Each year, literary agent and science salonista John Brockman poses a question about science and gets a slew of answers from scientists, writers, and other folks. This year’s question is

WHAT IS YOUR FAVORITE DEEP, ELEGANT, OR BEAUTIFUL EXPLANATION?

Brockman got 187 responses, totaling some 126,700 words. A book, you say! Well, if this year is like previous ones, this year’s answers will indeed become a book. But in the meantime, you can browse the answers for yourself, perhaps plucking out those of your favorite people. (Fellow Discover blogger cosmologist Sean Carroll chooses Einstein’s explanation of gravity, for example.)

I found this year’s question particularly thought-provoking. Why is it that we call an equation or a theory “beautiful”? They don’t have pretty hazel eyes. They aren’t desert landscapes. I’m not sure of the answer.

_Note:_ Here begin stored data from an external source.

/-! ### The canonical form -/

theorem passOf_canonical {c : Command} (hm : MemoriesCanonical s) (h : passOf c s = .next t) : MemoriesCanonical t := by
  cases c with
  | encode =>
    have htbuf : Memory.wf t.tbuf = true := by
      obtain ⟨-, hnil⟩ | hw := encPass_writtenFrom h
      · rw [hnil, wf_nil]
      · exact hw.wf hm.tbuf
    rw [encPass_frame h]
    exact ⟨hm.ibuf, htbuf, hm.obuf, hm.pbuf⟩
  | decode =>
    have hobuf : Memory.wf t.obuf = true := by
      obtain ⟨-, hnil⟩ | hw := decPass_writtenFrom h
      · rw [hnil, wf_nil]
      · exact hw.wf hm.obuf
    rw [decPass_frame h]
    exact ⟨hm.ibuf, hm.tbuf, hobuf, hm.pbuf⟩
  | serialize =>
    obtain ⟨lo, hi, hw, -⟩ := serPass_writtenFrom h
    have hpbuf := hw.wf hm.pbuf
    rw [serPass_frame h]
    exact ⟨hm.ibuf, hm.tbuf, hm.obuf, hpbuf⟩
  | deserialize =>
    have htbuf : Memory.wf t.tbuf = true := by
      obtain ⟨-, hnil⟩ | ⟨lo, hw⟩ := desPass_writtenFrom h
      · rw [hnil, wf_nil]
      · exact hw.wf hm.tbuf
    rw [desPass_frame h]
    exact ⟨hm.ibuf, htbuf, hm.obuf, hm.pbuf⟩

/-- Settles O47: a pass writes cells in order, a start empties the destination, a host move writes one cell. -/
theorem buffersStayCanonical : Obligations.BuffersStayCanonical := by
  intro s t hm h
  obtain ⟨-, hp⟩ | ⟨-, -, rfl⟩ | ⟨-, c, rest, -, hs⟩ | ⟨-, m, rest, -, hmove, hs⟩ := step_cases h
  · exact passOf_canonical hm hp
  · exact hm
  · obtain ⟨-, n, -, -, rfl⟩ | ⟨-, olen, tcnt, -, -, rfl⟩ | ⟨-, olen, tcnt, -, -, rfl⟩ | ⟨-, plen, -, rfl⟩ :=
      startOf_cases hs
    · exact ⟨hm.ibuf, rfl, hm.obuf, hm.pbuf⟩
    · exact ⟨hm.ibuf, hm.tbuf, rfl, hm.pbuf⟩
    · exact ⟨hm.ibuf, hm.tbuf, hm.obuf, rfl⟩
    · exact ⟨hm.ibuf, rfl, hm.obuf, hm.pbuf⟩
  · obtain ⟨sp, a, v, -, -, rfl⟩ | ⟨x, w, -, -, rfl⟩ | ⟨r, n, -, -, rfl⟩ | ⟨v, rfl⟩ := hostMove_cases hmove hs
    · cases sp with
      | ibuf => exact ⟨wf_memSet hm.ibuf a v, hm.tbuf, hm.obuf, hm.pbuf⟩
      | obuf => exact ⟨hm.ibuf, hm.tbuf, wf_memSet hm.obuf a v, hm.pbuf⟩
      | pbuf => exact ⟨hm.ibuf, hm.tbuf, hm.obuf, wf_memSet hm.pbuf a v⟩
    · exact ⟨hm.ibuf, wf_memSet hm.tbuf x w, hm.obuf, hm.pbuf⟩
    · cases r <;> exact ⟨hm.ibuf, hm.tbuf, hm.obuf, hm.pbuf⟩
    · exact ⟨hm.ibuf, hm.tbuf, hm.obuf, hm.pbuf⟩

Scientific explanations seem to be beautiful if they give sense to confusing complexity in a very short space. Or maybe we just like the feeling we get when we consider how our puny human brains can interpret the universe.

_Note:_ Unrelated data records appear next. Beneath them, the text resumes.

/-- The memory operands of the one-byte MOV forms (R210, R212). -/
inductive Ptr where
  | deInc | hlInc | deDec | hlDec | de | hl
  deriving DecidableEq, Repr

/-- The operand `mem`: register indirect (R101), base index (R102), base (R103) and index (R104). -/
inductive MemOperand where
  | deInc | hlInc | deDec | hlDec | de | hl | vp | up
  | deA | hlA | deB | hlB | vpDe | vpHl
  | deByte (byte : Byte) | spByte (byte : Byte) | hlByte (byte : Byte) | upByte (byte : Byte) | vpByte (byte : Byte)
  | wordDe (w : Word) | wordA (w : Word) | wordHl (w : Word) | wordB (w : Word)
  deriving DecidableEq, Repr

For a lot of physicists, the beauty of an equation seems to be a good hint that it’s probably true. But I’m always a bit suspicious of beauty as a guide to the natural world. A number of contributors selected Darwin’s theory of evolution as their favorite explanation, and there’s no doubt that’s both beautiful and true. But there have been some wonderfully beautiful accounts of the natural world that have proven awesomely wrong. I was reminded of this fact while working on a new version of my evolution textbook (this one’s for biology majors). I was re-researching how scientists first came to appreciate the vast age of our planet, and realized it was a bit more complicated than I had previously appreciated. So that’s what I chose as my answer, which I’m reprinting here in full:

A Hot Young Earth: Unquestionably Beautiful and Stunningly Wrong

Around 4.567 billion years ago, a giant cloud of dust collapsed in on itself. At the center of the cloud our Sun began to burn, while the outlying dust grains began to stick together as they orbited the new star. Within a million years, those clumps of dust had become protoplanets. Within about 50 million years, our own planet had already reached about half its current size. As more protoplanets crashed into Earth, it continued to grow. All told, it may have taken another fifty million years to reach its full size—a time during which a Mars-sized planet crashed into it, leaving behind a token of its visit: our Moon.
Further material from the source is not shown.